Segundo Fairclough, a mídia é um campo social que tem recebido especial atenção devido à sua capacidade de hibridismo genérico. Fairclough assevera que:

Um número de pesquisadores sociais e de teóricos tem chamado especial atenção para os modos pelos quais as fronteiras sociais estão obscurecidas na vida social contemporânea, e às formas de hibridismo ou mixing de práticas sociais que disso resulta. [...] Uma área da vida social onde o hibridismo tem particularmente recebido atenção intensa é a mídia – os textos da mídia de massa podem ser vistos como instanciando o obscurecimento das fronteiras de vários tipos: fato e ficção, notícias e entretenimento, drama e documentário e assim por diante (McLuhan 1964, Silvestorne 1999) (FAIRCLOUGH, 2003, p. 35, tradução nossa).

Com a análise dos dados que compõem o corpus do objeto desta pesquisa, pude observar que as funções das reportagens da mídia impressa são muito variadas e informar é apenas uma delas.
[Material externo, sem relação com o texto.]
-- ==== Sys2Proof/WellFormed.lean ====
section
/-! DEFINITION. Which terms of Syntax.lean stand for something of the opcode map
(spec/30_encoding.md R66, R67; 90_conflicts.md C5). The operand fields need no check: "No operand
byte value is illegal" (R68), and their widths are in their types. -/

namespace Sys2Proof

/-- The (operation, addressing mode) pairs that have an opcode byte (30_encoding.md R66). "No byte
encodes the other combinations, such as LDX (Indirect,X) or LDY Absolute,Y". -/
def pairExists : Operation → Mode → Bool
  | .lda, m => m == .immediate || m == .zeroPage || m == .zeroPageX || m == .absolute
      || m == .absoluteX || m == .absoluteY || m == .indirectX || m == .indirectY
  | .ldx, m => m == .immediate || m == .zeroPage || m == .zeroPageY || m == .absolute || m == .absoluteY
  | .ldy, m => m == .immediate || m == .zeroPage || m == .zeroPageX || m == .absolute || m == .absoluteX
  | .jmp, m => m == .absolute || m == .indirect
  | .inx, m => m == .implied
  | .iny, m => m == .implied

/-- The page-cross flag is set "in exactly the descriptors of the Absolute,X, Absolute,Y and
(Indirect),Y modes" (30_encoding.md R67). -/
def modeChargesCrossing : Mode → Bool
  | .absoluteX | .absoluteY | .indirectY => true
  | _ => false

/-- An instruction is well formed when the opcode map has its operation in its mode. -/
def Instr.wf (i : Instr) : Bool := pairExists i.operation i.mode

/-- A descriptor is well formed when its pair exists and its page-cross flag is the mode's. -/
def Descriptor.wf (d : Descriptor) : Bool :=
  pairExists d.operation d.mode && d.pageCross == modeChargesCrossing d.mode

end Sys2Proof
end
Se considerarmos que uma reportagem da mídia impressa é um produto de uma empresa, é razoável supormos que o objetivo é a venda desse produto. Portanto, haverá sempre um mix de funções em um gênero como a reportagem: entretenimento, promoção, informação, formação de opinião, direcionamento ideológico, etc. Assim, sob o pretexto de informar o leitor, uma reportagem pode distraí-lo, entretê-lo, convencê-lo, etc. Pude ver as

fronteiras obscurecidas nas reportagens analisadas, principalmente a fronteira entre informação e entretenimento.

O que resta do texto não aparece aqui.